WHAT YOU SHOULD DO: Retype all of the entries word for word.

(Data items)
-- ==== Sys2Proof/Laws/Rows.lean ====
section
/-! SUPPORT. Every command completes: its effect, and what follows it. One law for each constructor. -/

namespace Sys2Proof.Machine

theorem exec_referenceEdge (s : State) (spacing : Nat) (level : Bool) (held : Nat) :
    exec (.referenceEdge spacing level held) s =
      .next (settle s (if s.get F.ANG_CFG_SRC == 2 then s else syncAligned (edgeAndTally s (referencePin · spacing level held)))) := rfl

theorem exec_acquisitionComplete (s : State) (spacing : Nat) :
    exec (.acquisitionComplete spacing) s =
      .next (settle s (syncAligned (edgeAndTally s (acquisitionComplete · spacing)))) := rfl

theorem exec_holdoverEntry (s : State) :
    exec .holdoverEntry s =
      .next (settle s (syncAligned (holdoverEntry s))) := rfl

theorem exec_holdoverExpired (s : State) :
    exec .holdoverExpired s =
      .next (settle s (holdoverExpired s)) := rfl

theorem exec_angCfgWrite (s : State) (port : Port) (value : Word) :
    exec (.angCfgWrite port value) s =
      .next (settle s (writeRow s port R.ANG_CFG value.toNat)) := rfl

theorem exec_resel (s : State) (port : Port) :
    exec (.resel port) s =
      .next (settle s (writeRow s port R.ANG_CTRL (2 + 16 * s.get F.ANG_CTRL_HOP_IDX))) := rfl

theorem exec_hopStore (s : State) (port : Port) (hopIdx : Fin 8) :
    exec (.hopStore port hopIdx) s =
      .next (settle s (writeRow s port R.ANG_CTRL (1 + 16 * hopIdx))) := rfl

theorem exec_angIncWrite (s : State) (port : Port) (value : Word) :
    exec (.angIncWrite port value) s =
      .next (settle s (writeRow s port R.ANG_INC value.toNat)) := rfl

theorem exec_angFreeIncWrite (s : State) (port : Port) (value : Word) :
    exec (.angFreeIncWrite port value) s =
      .next (settle s (writeRow s port R.ANG_FREE_INC value.toNat)) := rfl

theorem exec_angPhaseWrite (s : State) (port : Port) (value : Word) :
    exec (.angPhaseWrite port value) s =
      .next (settle s (writeRow s port R.ANG_PHASE value.toNat)) := rfl

theorem exec_angStampRead (s : State) (port : Port) :
    exec (.angStampRead port) s =
      .next (settle s (readRow s port R.ANG_STAMP_HI)) := rfl

theorem exec_relock (s : State) (port : Port) :
    exec (.relock port) s =
      .next (settle s (writeRow s port R.CLK_CTRL 1)) := rfl

theorem exec_refReturn (s : State) (port : Port) :
    exec (.refReturn port) s =
      .next (settle s (writeRow s port R.CLK_CTRL 2)) := rfl

theorem exec_pllLossOfLock (s : State) :
    exec .pllLossOfLock s =
      .next (settle s (lossOfLock s)) := rfl

theorem exec_systemClockOverspeed (s : State) :
    exec .systemClockOverspeed s =
      .next (settle s (overspeed s)) := rfl

theorem exec_systemPllLock (s : State) :
    exec .systemPllLock s =
      .next (settle s (pllLock s)) := rfl

theorem exec_fallbackReturn (s : State) :
    exec .fallbackReturn s =
      .next (settle s (fallbackReturn s)) := rfl

theorem exec_bandSearchRetry (s : State) :
    exec .bandSearchRetry s =
      .next (settle s (bandSearchRetry s)) := rfl

theorem exec_fallbackMeasure (s : State) (freq : BitVec 16) :
    exec (.fallbackMeasure freq) s =
      .next (settle s (fallbackMeasure s freq.toNat)) := rfl

theorem exec_xinFailure (s : State) (symbols : BitVec 3) :
    exec (.xinFailure symbols) s =
      .next (settle s (xinFailure s symbols)) := rfl

theorem exec_tclkReturn (s : State) (us : Nat) :
    exec (.tclkReturn us) s =
      .next (settle s (tclkReturn s us)) := rfl

theorem exec_serdesPllLossOfLock (s : State) :
    exec .serdesPllLossOfLock s =
      .next (settle s (serdesLoss s)) := rfl

theorem exec_guardRawChange (s : State) (rail : Fin 64) (sense : Int) :
    exec (.guardRawChange rail sense) s =
      .next (settle s (guardRawChange s rail sense)) := rfl

theorem exec_guardFilterAssert (s : State) (rail : Fin 64) (uv spare : Bool) (edges : Nat) :
    exec (.guardFilterAssert rail uv spare edges) s =
      .next (settle s (filterAssert s rail uv spare edges)) := rfl

theorem exec_guardFilterDeassert (s : State) (rail : Fin 64) (uv spare : Bool) (edges : Nat) :
    exec (.guardFilterDeassert rail uv spare edges) s =
      .next (settle s (latchCondsOf (filterDeassert s rail uv spare edges) rail)) := rfl

theorem exec_guardThreshWrite (s : State) (rail : Fin 64) :
    exec (.guardThreshWrite rail) s =
      .next (settle s (latchCondsOf (guardThreshWrite s rail) rail)) := rfl

theorem exec_guardChangeoverEnd (s : State) (rail : Fin 64) :
    exec (.guardChangeoverEnd rail) s =
      .next (settle s (guardChangeoverEnd s rail)) := rfl

theorem exec_senseCommonModeError (s : State) (rail : Fin 64) :
    exec (.senseCommonModeError rail) s =
      .next (settle s (commonModeError s rail)) := rfl

theorem exec_senseCommonModeClear (s : State) (rail : Fin 64) :
    exec (.senseCommonModeClear rail) s =
      .next (settle s (commonModeClear s rail)) := rfl

theorem exec_pgFilterChange (s : State) (rail : Fin 64) (level : Bool) (edges : Nat) :
    exec (.pgFilterChange rail level edges) s =
      .next (settle s (latchCondsOf (pgFilterChange s rail level edges) rail)) := rfl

WRITTEN RESPONSE:
-- ==== Sys2Proof/Laws/Rows.lean ====
section
/-! SUPPORT. Every command completes: its effect, and what follows it. One law for each constructor. -/

namespace Sys2Proof.Machine

theorem exec_referenceEdge (s : State) (spacing : Nat) (level : Bool) (held : Nat) :
    exec (.referenceEdge spacing level held) s =
      .next (settle s (if s.get F.ANG_CFG_SRC == 2 then s else syncAligned (edgeAndTally s (referencePin · spacing level held)))) := rfl

theorem exec_acquisitionComplete (s : State) (spacing : Nat) :
    exec (.acquisitionComplete spacing) s =
      .next (settle s (syncAligned (edgeAndTally s (acquisitionComplete · spacing)))) := rfl

theorem exec_holdoverEntry (s : State) :
    exec .holdoverEntry s =
      .next (settle s (syncAligned (holdoverEntry s))) := rfl

theorem exec_holdoverExpired (s : State) :
    exec .holdoverExpired s =
      .next (settle s (holdoverExpired s)) := rfl

theorem exec_angCfgWrite (s : State) (port : Port) (value : Word) :
    exec (.angCfgWrite port value) s =
      .next (settle s (writeRow s port R.ANG_CFG value.toNat)) := rfl

theorem exec_resel (s : State) (port : Port) :
    exec (.resel port) s =
      .next (settle s (writeRow s port R.ANG_CTRL (2 + 16 * s.get F.ANG_CTRL_HOP_IDX))) := rfl

theorem exec_hopStore (s : State) (port : Port) (hopIdx : Fin 8) :
    exec (.hopStore port hopIdx) s =
      .next (settle s (writeRow s port R.ANG_CTRL (1 + 16 * hopIdx))) := rfl

theorem exec_angIncWrite (s : State) (port : Port) (value : Word) :
    exec (.angIncWrite port value) s =
      .next (settle s (writeRow s port R.ANG_INC value.toNat)) := rfl

theorem exec_angFreeIncWrite (s : State) (port : Port) (value : Word) :
    exec (.angFreeIncWrite port value) s =
      .next (settle s (writeRow s port R.ANG_FREE_INC value.toNat)) := rfl

theorem exec_angPhaseWrite (s : State) (port : Port) (value : Word) :
    exec (.angPhaseWrite port value) s =
      .next (settle s (writeRow s port R.ANG_PHASE value.toNat)) := rfl

theorem exec_angStampRead (s : State) (port : Port) :
    exec (.angStampRead port) s =
      .next (settle s (readRow s port R.ANG_STAMP_HI)) := rfl

theorem exec_relock (s : State) (port : Port) :
    exec (.relock port) s =
      .next (settle s (writeRow s port R.CLK_CTRL 1)) := rfl

theorem exec_refReturn (s : State) (port : Port) :
    exec (.refReturn port) s =
      .next (settle s (writeRow s port R.CLK_CTRL 2)) := rfl

theorem exec_pllLossOfLock (s : State) :
    exec .pllLossOfLock s =
      .next (settle s (lossOfLock s)) := rfl

theorem exec_systemClockOverspeed (s : State) :
    exec .systemClockOverspeed s =
      .next (settle s (overspeed s)) := rfl

theorem exec_systemPllLock (s : State) :
    exec .systemPllLock s =
      .next (settle s (pllLock s)) := rfl

theorem exec_fallbackReturn (s : State) :
    exec .fallbackReturn s =
      .next (settle s (fallbackReturn s)) := rfl

theorem exec_bandSearchRetry (s : State) :
    exec .bandSearchRetry s =
      .next (settle s (bandSearchRetry s)) := rfl

theorem exec_fallbackMeasure (s : State) (freq : BitVec 16) :
    exec (.fallbackMeasure freq) s =
      .next (settle s (fallbackMeasure s freq.toNat)) := rfl

theorem exec_xinFailure (s : State) (symbols : BitVec 3) :
    exec (.xinFailure symbols) s =
      .next (settle s (xinFailure s symbols)) := rfl

theorem exec_tclkReturn (s : State) (us : Nat) :
    exec (.tclkReturn us) s =
      .next (settle s (tclkReturn s us)) := rfl

theorem exec_serdesPllLossOfLock (s : State) :
    exec .serdesPllLossOfLock s =
      .next (settle s (serdesLoss s)) := rfl

theorem exec_guardRawChange (s : State) (rail : Fin 64) (sense : Int) :
    exec (.guardRawChange rail sense) s =
      .next (settle s (guardRawChange s rail sense)) := rfl

theorem exec_guardFilterAssert (s : State) (rail : Fin 64) (uv spare : Bool) (edges : Nat) :
    exec (.guardFilterAssert rail uv spare edges) s =
      .next (settle s (filterAssert s rail uv spare edges)) := rfl

theorem exec_guardFilterDeassert (s : State) (rail : Fin 64) (uv spare : Bool) (edges : Nat) :
    exec (.guardFilterDeassert rail uv spare edges) s =
      .next (settle s (latchCondsOf (filterDeassert s rail uv spare edges) rail)) := rfl

theorem exec_guardThreshWrite (s : State) (rail : Fin 64) :
    exec (.guardThreshWrite rail) s =
      .next (settle s (latchCondsOf (guardThreshWrite s rail) rail)) := rfl

theorem exec_guardChangeoverEnd (s : State) (rail : Fin 64) :
    exec (.guardChangeoverEnd rail) s =
      .next (settle s (guardChangeoverEnd s rail)) := rfl

theorem exec_senseCommonModeError (s : State) (rail : Fin 64) :
    exec (.senseCommonModeError rail) s =
      .next (settle s (commonModeError s rail)) := rfl

theorem exec_senseCommonModeClear (s : State) (rail : Fin 64) :
    exec (.senseCommonModeClear rail) s =
      .next (settle s (commonModeClear s rail)) := rfl

theorem exec_pgFilterChange (s : State) (rail : Fin 64) (level : Bool) (edges : Nat) :
    exec (.pgFilterChange rail level edges) s =
      .next (settle s (latchCondsOf (pgFilterChange s rail level edges) rail)) := rfl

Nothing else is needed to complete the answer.